Here’s the test, hopefully it meets your criteria:
The Kiwi-Anon Mathematical Intelligence, Knowledge, And Zeal Examination (K.A.M.I.K.A.Z.E.) (hey, acronyms aren’t my strong suit!)
Hey, that’s me!
I guess you didn’t have any issues with any preliminary testing you did? Ganzir told me he left some comments about the test with you, but he didn’t say what they were.
I am interested to see how well scores on this correlate with the WAIS and the SAT math section.
Anyway, hope everyone enjoys the test, and thanks for posting it PP. If anyone finds any problems with the questions on the test, reply to this comment about them.
I thought PP had your e-mail and would forward the comments to you, but he apparently doesn’t and didn’t. I’ll reply to you about it.
It’s a nice initiative, but I some of the questions don’t make any sense: [redacted by pp, 2022-04-19] The fact that this question slipped through suggests low-IQ and low conscientiousness on the part of the maker, both of which convinced me not to do the test.
Which question was it?
the traffic question. It’s too late to send you his comment but now that I just now have your email, I’ll send redacted feedback to you in future.
So, did he find an error? That is one of the ones that I am very confident shouldn’t be problematic since I David Wechsler’d it (to coin a euphemism) out of an obscure problem book, and I know it is solvable because I managed to solve it when I first encountered it. I thought it was a fairly fun one. [redacted by pp, 2022-04-19] Maybe the assumptions you need to make in order to solve the question are less obvious to non-mathematicians – do you think it needs to be re-written? Most of the other questions are original (or at least heavily re-written to avoid googleability), I was worried there was a problem with one of the original ones.
Perhaps it would be better to change the wording to [redacted by pp, 2022-04-19] (I thought this was a reasonable assumption anyway).

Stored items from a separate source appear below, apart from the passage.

@[simp] theorem answers_execWindowCopyEnd (p bad) : Answers s (execWindowCopyEnd p bad s) := by
  unfold execWindowCopyEnd
  dsimp only
  repeat' split
  all_goals simp

@[simp] theorem answers_execEvrFrel (p v) : Answers s (execEvrFrel p v s) := by simp [execEvrFrel]

@[simp] theorem answers_execEvrDsel (p v) : Answers s (execEvrDsel p v s) := by simp [execEvrDsel]

@[simp] theorem answers_execLog (x pd wa p c q) : Answers s (execLog x pd wa p c q s) := by simp [execLog]

@[simp] theorem answers_execSysRstOrderly (p go code) : Answers s (execSysRstOrderly p go code s) := by simp [execSysRstOrderly]

@[simp] theorem answers_execSysRstImmediate (p go code) : Answers s (execSysRstImmediate p go code s) := by
  simp [execSysRstImmediate]

@[simp] theorem answers_execUnitReset : Answers s (execUnitReset s) := by
  unfold execUnitReset
  split <;> simp

@[simp] theorem answers_execFeedPresent (railOff) : Answers s (execFeedPresent railOff s) := by simp [execFeedPresent]

@[simp] theorem answers_execSelfTestEnd (pass) : Answers s (execSelfTestEnd pass s) := by
  unfold execSelfTestEnd
  rw [answers_next]
  split
  · extract_lets -lift +onlyGivenNames src s1
    have h1 : Intact s.vault s1.vault := ⟨rfl, fun hw => ⟨rfl, rfl, hw.2.2⟩⟩
    clear_value s1
    split <;> simp [h1]
  · exact .refl _

@[simp] theorem answers_execImageCheckEnd (place0 place1) : Answers s (execImageCheckEnd place0 place1 s) := by
  unfold execImageCheckEnd
  dsimp only
  repeat' split
  all_goals simp

@[simp] theorem answers_execAddressTake (inPresent outPresent) : Answers s (execAddressTake inPresent outPresent s) := by
  unfold execAddressTake
  dsimp only
  repeat' split
  all_goals simp

@[simp] theorem answers_execPairNegotiation : Answers s (execPairNegotiation s) := by simp [execPairNegotiation]

@[simp] theorem answers_execPowerFail : Answers s (execPowerFail s) :=
  (answers_next _ _).2 (.refl _)

@[simp] theorem answers_execChainFrameSend : Answers s (execChainFrameSend s) := by simp [execChainFrameSend]

@[simp] theorem answers_execChainFrame (f) : Answers s (execChainFrame f s) := by simp [execChainFrame]

@[simp] theorem answers_execChainBreak : Answers s (execChainBreak s) := by simp [execChainBreak]

@[simp] theorem answers_execAddrChange : Answers s (execAddrChange s) := by
  unfold execAddrChange
  split <;> simp

@[simp] theorem answers_execAddrDuplicateEnd : Answers s (execAddrDuplicateEnd s) := by simp [execAddrDuplicateEnd]

@[simp] theorem answers_execStrapChange (sel solo) : Answers s (execStrapChange sel solo s) := by simp [execStrapChange]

Too late to change it now anyway. Part of intelligence is the ability to adapt to ambiguity so don’t worry if every question isn’t clear. Mistakes add color.
I solved the question in about five to ten seconds of reflection. Assumptions have to be made, but c’est la vie.
Yes, I suppose someone who is unable to introduce reasonable simplifying assumptions when solving a math problem would probably unable to apply their any of mathematical knowledge very well in real life anyway. It’s almost like the mathematical equivalent of the common sense type questions on Wechsler Comprehension tests.
but I some of the questions don’t make any sense
This also doesn’t make any sense
Pumpkin where is your response to my question?
Great another test that can tell me not to quit my day job…
i got 3 right 😦
Got 9 but after clearing cookies and re-doing it (and feeding nonsense data in the optional section this time so it can be safely discarded) I got 12.
I made a silly arithmetic mistake on one and a slight conceptual error on another two that resulted in being 1 off the answer. I tend to mess up questions that deal with calculating the number of items within a set boundary. e.g. 1,2,3,4,5. There are 3 items between 1&5 but I’d just do 5 – 1 = 4 if I’m not thinking carefully enough.
For research purposes, I submitted the same answers I got right when I took it under the 35-minute time limit.
By the way, if you want to calculate difficulty levels for each question, then in flexiquiz you can go into “analyze”, then change report type to individual responses, and then export it into an excel document. This will show you each individual’s responses for each question (and how many points their response got) in a spreadsheet along with other data. If you calculate the average number of points for a certain question then that will give you a decimal number between 0 and 1 that corresponds to the proportion of people who got the question right. This also allows you to sort individuals by IQ/SAT data, so you can plot IQ with number of correct answers etc.
fascinating! I don’t even know if I have excel but I’m sure pill uses it to keep track of all the licence plates he sees.
I don’t have excel either, but you can do it in google sheets.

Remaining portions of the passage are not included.